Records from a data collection
┌──

-- ==== Sys2Proof/Machine/State.lean ====
section
/-! DEFINITION. The state of PTB: every item of 10_state.md R20, the model-only mark of R43, and the model's own plain
data (the schedule of the steps to come, the output ports, the counters that index free values), each said to be the
model's own where it stands. -/

namespace Sys2Proof.Machine

/-- Pool bytes (R21, R60): (address, byte) pairs, addresses rising; the byte at offset `off` of buffer `i` has the
address `64 * i + off` (log entry 10). -/
abbrev Memory := List Host.Cell

/-- A queue object (R25): its head word, and its `last` word, which starts at the sentinel. -/
structure Queue where
  head : Option BufIdx
  last : NodeRef
  deriving DecidableEq, Repr

/-- The link space (R60): `next[i]` of every buffer (R23) and the three queue objects (R25). `none` is `NIL`. -/
structure Links where
  next : Vector (Option BufIdx) (delta% Hw.nBuf)
  free : Queue
  inbox : Queue
  outbox : Queue
  deriving DecidableEq, Repr

/-- Where a buffer is (R30). -/
inductive Owner
  | free
  | inbox
  | outbox
  | rxStaged
  | txStaged
  | client
  deriving DecidableEq, Repr

/-- What a DMA channel points at (R34, R35): the zero buffer Z (`ZIDX`, R24), or a buffer. -/
inductive Target
  | zero
  | buf (i : BufIdx)
  deriving DecidableEq, Repr

/-- A DMA channel with transfer count `count` (R34, R35). -/
structure Dma (count : Nat) where
  en : Bool
  tcif : Bool
  idx : Target
  pos : Fin (count + 1)
  deriving DecidableEq, Repr

/-- The SPI unit (R36). -/
structure Spi where
  lead : Byte
  k : Nat
  rxcrc : Byte
  txcrc : Byte
  crcerr : Bool
  deriving DecidableEq, Repr

/-- Where the client's command in progress stands between two of its steps: `cmd.op` and `cmd.step` of R39 in one, since
only these pairs can rest (R272: ZERO, SEND.SWAP and HEAD run in the step that issues the command). -/
inductive CmdPos
  | idle
  | freeSwap
  | freeLink
  | sendLink
  | recvLone
  | recvSucc
  | recvUnlink
  | recvClear
  deriving DecidableEq, Repr

/-- The client's command in progress and its temporaries (R39). -/
structure Cmd where
  pos : CmdPos
  x : BufIdx
  p : NodeRef
  h : BufIdx
  lone : Bool
  s : Option BufIdx
  deriving DecidableEq, Repr

/-- One entry of the schedule: a step of R275, or the hardware reset of R240. -/
inductive Event
  /-- `Link.EDGE`: one transition of the frame delimiter, in either direction (R161). -/
  | edge
  /-- `Link.XCHG m`: one byte time, the host sending `m`. -/
  | xchg (m : Byte)
  /-- `Client.issue w`: the client presents a word. -/
  | issue (w : PortWord)
  /-- `Client.continue`: the client runs the next micro-step of its command (R272). -/
  | proceed
  /-- The hardware reset of the microcontroller (R240; log entry 14). -/
  | hwReset
  deriving DecidableEq, Repr

/-- What an internal operation hands to its caller (R8): the model's own, for the rows of formats HANDLER, MICRO and CRC
when `exec` runs one of them alone (log entry 17). -/
inductive Ret
  /-- No internal operation has run alone. -/
  | nothing
  /-- Done, without a result value. -/
  | done
  /-- `NONE`. -/
  | none
  /-- A buffer. -/
  | buf (i : BufIdx)
  /-- A node reference (the previous tail). -/
  | ref (p : NodeRef)
  /-- A link value (a successor; `none` is `NIL`). -/
  | link (s : Option BufIdx)
  /-- A flag. -/
  | flag (b : Bool)
  deriving DecidableEq, Repr

/-- The whole machine. -/
structure State where
  /-- `buf[i].b[off]` (R21, R22). -/
  pool : Memory
  /-- The link space (R23, R25). -/
  links : Links
  /-- `owner[i]` (R30). -/
  owner : Vector Owner (delta% Hw.nBuf)
  /-- `cur_rx` (R29); `none` is `NONE`. -/
  curRx : Option BufIdx
  /-- `cur_tx` (R29). -/
  curTx : Option BufIdx
  /-- `busy` (R31). -/
  busy : Bool
  /-- `enabled` (R33). -/
  enabled : Bool
  /-- `xfer_id` (R32). -/
  xferId : BitVec (delta% Hw.xferIdBits)
  /-- `dma_rx`, transfer count PKT_BYTES = 37 (R34). -/
  dmaRx : Dma (delta% Hw.pktBytes)
  /-- `dma_tx`, transfer count DATA_BYTES = 36 (R35). -/
  dmaTx : Dma (delta% Hw.dataBytes)
  /-- The SPI unit (R36). -/
  spi : Spi
  /-- The client's command in progress (R39). -/
  cmd : Cmd
  /-- `link_fault` (R43), the sticky model-only mark. -/
  linkFault : Bool
  /-- The model's own: what the client port answered last; none while a command is in progress (log entry 5). -/
  resp : Option Response
  /-- The model's own: the byte the block sent last (log entry 5). -/
  miso : Option Byte
  /-- The model's own: the result of the last internal operation run alone (log entries 5, 17). -/
  ret : Ret
  /-- The model's own: the steps to come, first one next (R40 "the schedule"; log entry 1). -/
  inputs : List Event
  /-- The model's own: how many draws have been taken (log entry 7). -/
  draws : Nat
  /-- The model's own: how many hardware resets have followed the first (log entries 8, 14). -/
  resets : Nat
  deriving DecidableEq, Repr

/-- Why the machine stops with a fault. There is no constructor: "PTB itself has no fatal condition" (R225), "No step
blocks, none is partial" (R275), and an address that does not exist (R61) cannot be written down in the operand types
(log entry 25). -/
inductive Fault
  deriving DecidableEq, Repr

/-- Why an operation has no meaning. -/
inductive Refusal
  /-- Raised by an arm of `exec` whose instruction has no meaning yet, and by nothing else; safe, since the machine stops. -/
  | notModelled (mnemonic : String)
  deriving DecidableEq, Repr

/-- An empty queue (R121, R41): no head, `last` at the sentinel. -/
def Queue.empty : Queue := { head := none, last := .sent }

/-- The link space after reset (R41), `0`, `1`, ..., `N_BUF - 1` linked in this order: all buffers in FREE in ascending order, INBOX and OUTBOX empty. -/
def Links.reset : Links where
  next := Vector.ofFn fun i => if h : i.val + 1 < delta% Hw.nBuf then some ⟨i.val + 1, h⟩ else none
  free := { head := some 0, last := .node ⟨(delta% Hw.nBuf) - 1, by omega⟩ }
  inbox := Queue.empty
  outbox := Queue.empty

/-- A DMA channel after reset (R41). -/
def Dma.reset (count : Nat) : Dma count := { en := false, tcif := false, idx := .zero, pos := 0 }

/-- The SPI unit after reset (R41) under a link CRC function. -/
def Spi.reset (c : LinkCrc) : Spi := { lead := 0, k := 0, rxcrc := c.init, txcrc := c.init, crcerr := false }

/-- The command port after reset: `Idle` (R41); the temporaries, which the spec leaves open, hold values the model names
(log entry 11) and are written before they are read (U15). -/
def Cmd.reset : Cmd := { pos := .idle, x := 0, p := .sent, h := 0, lone := false, s := none }

/-- The state after reset under a Config (R41). No pool byte is listed: headers read 0x00 and payloads are
draws (log entry 8). The last six fields are the model's own (log entry 19). -/
def State.resetWith (c : Config) : State where
  pool := []
  links := Links.reset
  owner := Vector.replicate (delta% Hw.nBuf) .free
  curRx := none
  curTx := none
  busy := false
  enabled := true
  xferId := c.firstXferId
  dmaRx := Dma.reset (delta% Hw.pktBytes)
  dmaTx := Dma.reset (delta% Hw.dataBytes)
  spi := Spi.reset c.linkCrc
  cmd := Cmd.reset
  linkFault := false
  resp := none
  miso := none
  ret := .nothing
  inputs := []
  draws := 0
  resets := 0

/-- The machine right after reset (R41, R240). -/
def State.reset : State := State.resetWith ptb

end Sys2Proof.Machine
end

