-- ==== Sys2Proof/Machine/CrcHarness.lean ====
section
/-! DEFINITION. The link CRC harness (43_crc_validator.md R192 to R196): the steps over the SPI unit, each under a link
CRC function, and the meanings of the CRC rows, which use the machine's own. -/

namespace Sys2Proof.Machine

/-- CRC.RESET (R192). -/
def State.crcReset (c : LinkCrc) (s : State) : State :=
  { s with spi := { s.spi with rxcrc := c.init, txcrc := c.init, crcerr := false } }

/-- CRC.RX_STEP (R193). -/
def State.crcRxStep (c : LinkCrc) (m : Byte) (s : State) : State :=
  { s with spi := { s.spi with rxcrc := c.step s.spi.rxcrc m } }

/-- CRC.RX_CHECK (R194). -/
def State.crcRxCheck (m : Byte) (s : State) : State :=
  { s with spi := { s.spi with crcerr := crcErrAfter s.spi.crcerr m s.spi.rxcrc } }

/-- CRC.TX_STEP (R195). -/
def State.crcTxStep (c : LinkCrc) (v : Byte) (s : State) : State :=
  { s with spi := { s.spi with txcrc := c.step s.spi.txcrc v } }

/-- CRC.FLAG (R196): only when the receive channel is complete and a buffer is staged, and the check failed. -/
def State.crcFlag (s : State) : State :=
  match s.curRx with
  | none => s
  | some i =>
    if s.dmaRx.tcif && s.spi.crcerr then
      s.memWrite (.buf i) offFlags (withCrcErr (s.memRead (.buf i) offFlags))
    else s

/-- CRC.RESET (R192). -/
def execCrcReset (s : State) : Answer := .next { s.crcReset linkCrc with ret := .done }

/-- CRC.RX_STEP (R193). -/
def execCrcRxStep (m : Byte) (s : State) : Answer := .next { s.crcRxStep linkCrc m with ret := .done }

/-- CRC.RX_CHECK (R194). -/
def execCrcRxCheck (m : Byte) (s : State) : Answer := .next { s.crcRxCheck m with ret := .done }

/-- CRC.TX_STEP (R195). -/
def execCrcTxStep (v : Byte) (s : State) : Answer := .next { s.crcTxStep linkCrc v with ret := .done }

/-- CRC.TX_SEND (R195): the block sends `spi.txcrc`. -/
def execCrcTxSend (s : State) : Answer := .next { s with miso := some s.spi.txcrc, ret := .done }

/-- CRC.FLAG (R196). -/
def execCrcFlag (s : State) : Answer := .next { s.crcFlag with ret := .done }

end Sys2Proof.Machine
end

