-- ==== Sys2Proof/Machine/Dispatch.lean ====
section
/-! DEFINITION. The one match that sends each operation to its meaning: one arm per constructor of Instr, in the order of
spec/opcode_table.json. -/

namespace Sys2Proof.Machine

/-- What an operation does. -/
def exec (i : Instr) (s : State) : Host.Outcome State Fault Refusal :=
  match i with
  | .nop => Sys2Proof.Machine.execNop s
  | .alloc => Sys2Proof.Machine.execAlloc s
  | .free b => Sys2Proof.Machine.execFree b s
  | .send b => Sys2Proof.Machine.execSend b s
  | .receive => Sys2Proof.Machine.execReceive s
  | .reserved101 idx => Sys2Proof.Machine.execReserved101 idx s
  | .shutdown => Sys2Proof.Machine.execShutdown s
  | .init => Sys2Proof.Machine.execInit s
  | .bufRd b off => Sys2Proof.Machine.execBufRd b off s
  | .bufWr b off v => Sys2Proof.Machine.execBufWr b off v s
  | .edge => Sys2Proof.Machine.execEdge s
  | .xchg m => Sys2Proof.Machine.execXchg m s
  | .start => Sys2Proof.Machine.execStart s
  | .finish => Sys2Proof.Machine.execFinish s
  | .allocInternal => Sys2Proof.Machine.execAllocInternal s
  | .freeInternal b => Sys2Proof.Machine.execFreeInternal b s
  | .qInit q => Sys2Proof.Machine.execQInit q s
  | .enqSwap q x => Sys2Proof.Machine.execEnqSwap q x s
  | .enqLink q p x => Sys2Proof.Machine.execEnqLink q p x s
  | .deqHead q => Sys2Proof.Machine.execDeqHead q s
  | .deqLone q h => Sys2Proof.Machine.execDeqLone q h s
  | .deqSucc q h lone => Sys2Proof.Machine.execDeqSucc q h lone s
  | .deqUnlink q h succ => Sys2Proof.Machine.execDeqUnlink q h succ s
  | .deqClear h => Sys2Proof.Machine.execDeqClear h s
  | .crcReset => Sys2Proof.Machine.execCrcReset s
  | .crcRxStep m => Sys2Proof.Machine.execCrcRxStep m s
  | .crcRxCheck m => Sys2Proof.Machine.execCrcRxCheck m s
  | .crcTxStep v => Sys2Proof.Machine.execCrcTxStep v s
  | .crcTxSend => Sys2Proof.Machine.execCrcTxSend s
  | .crcFlag => Sys2Proof.Machine.execCrcFlag s

end Sys2Proof.Machine
end

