/-- R32: among all operations only START, run alone or by an edge, counts the transfer id up, INIT resets it, and no other
operation or client step writes it. -/
def Obligations.OnlyStartAdvancesTheTransferId : Prop :=
  (∀ (i : Instr) (s t : State), exec i s = .next t →
    t.xferId = (if i = .start ∨ (i = .edge ∧ s.enabled = true ∧ s.busy = false) then s.xferId + 1#8
      else if i = .init then 0x00#8 else s.xferId)) ∧
  (∀ s : State, s.clientProceed.xferId = s.xferId)

/-- The zero buffer (R24): an exchange on Z sends 0x00 for every data byte and stores nothing. -/
def Obligations.ZeroBufferSendsZeroAndStoresNothing : Prop :=
  ∀ (s : State) (m : Byte), s.enabled = true → s.busy = true → s.dmaTx.en = true → ∃ t, exec (.xchg m) s = .next t ∧
    (s.dmaRx.idx = .zero → t.pool = s.pool) ∧
    (s.dmaTx.idx = .zero → 1 ≤ s.spi.k → s.spi.k ≤ 36 → t.miso = some 0x00#8)

/-! ## The internal rows -/

/-- R149: the handler's allocation and free. -/
def Obligations.HandlerAllocatesAndFrees : Prop :=
  (∀ s : State, ∃ t, exec .allocInternal s = .next t ∧ t.links = (s.links.dequeue .free).2 ∧
    t.ret = (match (s.links.dequeue .free).1 with | none => .none | some r => .buf r) ∧
    (∀ j w, t.byteAt j w = s.byteAt j w) ∧ t = { s with links := t.links, ret := t.ret }) ∧
  (∀ (s : State) (i : BufIdx), ∃ t, exec (.freeInternal i) s = .next t ∧
    (∀ off : Offset, off.val < 4 → t.byteAt i off = 0x00#8) ∧
    (∀ (j : BufIdx) (off : Offset), j ≠ i ∨ 4 ≤ off.val → t.byteAt j off = s.byteAt j off) ∧
    t.ownerOf i = .free ∧ (∀ j, j ≠ i → t.ownerOf j = s.ownerOf j) ∧ t.links = s.links.enqueue .free i ∧
    t = { s with pool := t.pool, owner := t.owner, links := t.links, ret := .done })

/-- R121, R122 and R123: Q_INIT, ENQ.SWAP and ENQ.LINK. -/
def Obligations.EnqueueMicroSteps : Prop :=
  (∀ (s : State) (q : QueueName), ∃ t, exec (.qInit q) s = .next t ∧ t.links.queue q = { head := none, last := .sent } ∧
    (∀ q', q' ≠ q → t.links.queue q' = s.links.queue q') ∧ t.links.next = s.links.next ∧
    (t.links.dequeue q).1 = none ∧ t = { s with links := t.links, ret := .done }) ∧
  (∀ (s : State) (q : QueueName) (x : BufIdx), ∃ t, exec (.enqSwap q x) s = .next t ∧
    t.ret = .ref (s.links.queue q).last ∧ t.links.queue q = { head := (s.links.queue q).head, last := .node x } ∧
    (∀ q', q' ≠ q → t.links.queue q' = s.links.queue q') ∧ t.links.next = s.links.next ∧
    (∀ y, ∃ u, exec (.enqSwap q y) t = .next u ∧ u.ret = .ref (.node x)) ∧
    t = { s with links := t.links, ret := t.ret }) ∧
  (∀ (s : State) (q : QueueName) (x : BufIdx), ∃ t, exec (.enqLink q .sent x) s = .next t ∧
    t.links.queue q = { head := some x, last := (s.links.queue q).last } ∧
    (∀ q', q' ≠ q → t.links.queue q' = s.links.queue q') ∧ t.links.next = s.links.next ∧
    t = { s with links := t.links, ret := .done }) ∧
  (∀ (s : State) (q : QueueName) (i x : BufIdx), ∃ t, exec (.enqLink q (.node i) x) s = .next t ∧
    t.links.nextOf i = some x ∧ (∀ j, j ≠ i → t.links.nextOf j = s.links.nextOf j) ∧
    (∀ q', t.links.queue q' = s.links.queue q') ∧ t = { s with links := t.links, ret := .done })

/-- R125 to R129: the five micro-steps of a dequeue. -/
def Obligations.DequeueMicroSteps : Prop :=
  (∀ (s : State) (q : QueueName), exec (.deqHead q) s =
    .next { s with ret := (match (s.links.queue q).head with | none => .none | some h => .buf h) }) ∧
  (∀ (s : State) (q : QueueName) (h : BufIdx), (s.links.queue q).last ≠ .node h →
    exec (.deqLone q h) s = .next { s with ret := .flag false }) ∧
  (∀ (s : State) (q : QueueName) (h : BufIdx), (s.links.queue q).last = .node h → ∃ t, exec (.deqLone q h) s = .next t ∧
    t.ret = .flag true ∧ t.links.queue q = { head := (s.links.queue q).head, last := .sent } ∧
    (∀ q', q' ≠ q → t.links.queue q' = s.links.queue q') ∧ t.links.next = s.links.next ∧
    t = { s with links := t.links, ret := t.ret }) ∧
  (∀ (s : State) (q : QueueName) (h : BufIdx) (lone : Bool), exec (.deqSucc q h lone) s =
    .next { s with ret := if s.links.nextOf h = none ∧ lone = false then .none else .link (s.links.nextOf h) }) ∧
  (∀ (s : State) (q : QueueName) (h : BufIdx) (n : Option BufIdx), (s.links.queue q).head ≠ some h →
    exec (.deqUnlink q h n) s = .next { s with ret := .done }) ∧
  (∀ (s : State) (q : QueueName) (h : BufIdx) (n : Option BufIdx), (s.links.queue q).head = some h →
    ∃ t, exec (.deqUnlink q h n) s = .next t ∧ t.links.queue q = { head := n, last := (s.links.queue q).last } ∧
    (∀ q', q' ≠ q → t.links.queue q' = s.links.queue q') ∧ t.links.next = s.links.next ∧
    t = { s with links := t.links, ret := .done }) ∧
  (∀ (s : State) (h : BufIdx), ∃ t, exec (.deqClear h) s = .next t ∧ t.ret = .buf h ∧ t.links.nextOf h = none ∧
    (∀ j, j ≠ h → t.links.nextOf j = s.links.nextOf j) ∧ (∀ q', t.links.queue q' = s.links.queue q') ∧
    t = { s with links := t.links, ret := t.ret })

/-- Spurious emptiness (R131, an inference of the spec): with an enqueue of `x` in flight on FREE, or on OUTBOX, and at most
the old tail ahead of it, the handler's dequeue of that queue returns NONE and changes nothing; after the link it returns
the oldest node and leaves the rest in order. -/
def Obligations.SpuriousEmptinessIsHarmless : Prop :=
  ∀ (s : State) (p : NodeRef) (x : BufIdx) (a b : List BufIdx), a.length ≤ 1 →
    (EnqueueInFlight s.links .free p x a b →
      exec .allocInternal s = .next { s with ret := .none } ∧
      ∃ t u r, exec (.enqLink .free p x) s = .next t ∧ exec .allocInternal t = .next u ∧ u.ret = .buf r ∧
        (a ++ x :: b).head? = some r ∧ Quiescent u.links .free (a ++ x :: b).tail) ∧
    (EnqueueInFlight s.links .outbox p x a b →
      s.takeOutbox = (none, s) ∧
      ∃ t r, exec (.enqLink .outbox p x) s = .next t ∧ t.takeOutbox.1 = some r ∧ (a ++ x :: b).head? = some r ∧
        Quiescent t.takeOutbox.2.links .outbox (a ++ x :: b).tail)

/-- R192, R193, R194 and R195: the steps of the CRC harness. -/
def Obligations.CrcHarnessSteps : Prop :=
  (∀ s : State, exec .crcReset s = .next { s with
    spi := { s.spi with rxcrc := linkCrc.init, txcrc := linkCrc.init, crcerr := false }, ret := .done }) ∧
  (∀ (s : State) (m : Byte), exec (.crcRxStep m) s = .next { s with
    spi := { s.spi with rxcrc := linkCrc.step s.spi.rxcrc m }, ret := .done }) ∧
  (∀ (s : State) (m : Byte), m = s.spi.rxcrc → exec (.crcRxCheck m) s = .next { s with ret := .done }) ∧
  (∀ (s : State) (m : Byte), m ≠ s.spi.rxcrc → exec (.crcRxCheck m) s = .next { s with
    spi := { s.spi with crcerr := true }, ret := .done }) ∧
  (∀ (s : State) (v : Byte), exec (.crcTxStep v) s = .next { s with
    spi := { s.spi with txcrc := linkCrc.step s.spi.txcrc v }, ret := .done }) ∧
  (∀ s : State, exec .crcTxSend s = .next { s with miso := some s.spi.txcrc, ret := .done })

/-- R196: CRC.FLAG ORs 0x01 into the flags of the received buffer, only when the receive channel is complete, a buffer is
staged and the check failed; no other byte changes. -/
def Obligations.CrcFlagOrsTheErrorBit : Prop :=
  (∀ (s : State) (i : BufIdx), s.dmaRx.tcif = true → s.curRx = some i → s.spi.crcerr = true →
    ∃ t, exec .crcFlag s = .next t ∧ t.byteAt i 3 = s.byteAt i 3 ||| 0x01#8 ∧
      (∀ j w, j ≠ i ∨ w ≠ 3 → t.byteAt j w = s.byteAt j w) ∧ t = { s with pool := t.pool, ret := .done }) ∧
  (∀ s : State, s.dmaRx.tcif = false ∨ s.curRx = none ∨ s.spi.crcerr = false →
    exec .crcFlag s = .next { s with ret := .done })

/-- R191: the check values of the default instance of LINKCRC. -/
def Obligations.DefaultCrcCheckValues : Prop :=
  crcOf defaultLinkCrc [] = 0x00#8 ∧ crcOf defaultLinkCrc (List.replicate 36 0x00#8) = 0x00#8 ∧
  crcOf defaultLinkCrc [0x31#8, 0x32#8, 0x33#8, 0x34#8, 0x35#8, 0x36#8, 0x37#8, 0x38#8, 0x39#8] = 0xF4#8

/-! ## Whole-machine rules -/

/-- The client's operations cannot touch what only the handler does (R38, R223): every operation of the port but INIT and
SHUTDOWN, and every later micro-step, leaves the staging registers, `busy`, `enabled`, `xfer_id`, the DMA and the SPI as
they were. -/
def Obligations.ClientTouchesNoHandlerRegister : Prop :=
  (∀ (i : Instr) (s t : State), encode i ≠ none → i ≠ .init → i ≠ .shutdown → exec i s = .next t →
    t.curRx = s.curRx ∧ t.curTx = s.curTx ∧ t.busy = s.busy ∧ t.enabled = s.enabled ∧ t.xferId = s.xferId ∧
    t.dmaRx = s.dmaRx ∧ t.dmaTx = s.dmaTx ∧ t.spi = s.spi) ∧
  (∀ s : State, s.clientProceed.curRx = s.curRx ∧ s.clientProceed.curTx = s.curTx ∧ s.clientProceed.busy = s.busy ∧
    s.clientProceed.enabled = s.enabled ∧ s.clientProceed.xferId = s.xferId ∧ s.clientProceed.dmaRx = s.dmaRx ∧
    s.clientProceed.dmaTx = s.dmaTx ∧ s.clientProceed.spi = s.spi)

└──

# TASK OBJECTIVE
Go through the lines above and copy any that contain "nBuf".

# EXPECTED ANSWER
  next : Vector (Option BufIdx) (delta% Hw.nBuf)
  owner : Vector Owner (delta% Hw.nBuf)
  next := Vector.ofFn fun i => if h : i.val + 1 < delta% Hw.nBuf then some ⟨i.val + 1, h⟩ else none
  free := { head := some 0, last := .node ⟨(delta% Hw.nBuf) - 1, by omega⟩ }
  owner := Vector.replicate (delta% Hw.nBuf) .free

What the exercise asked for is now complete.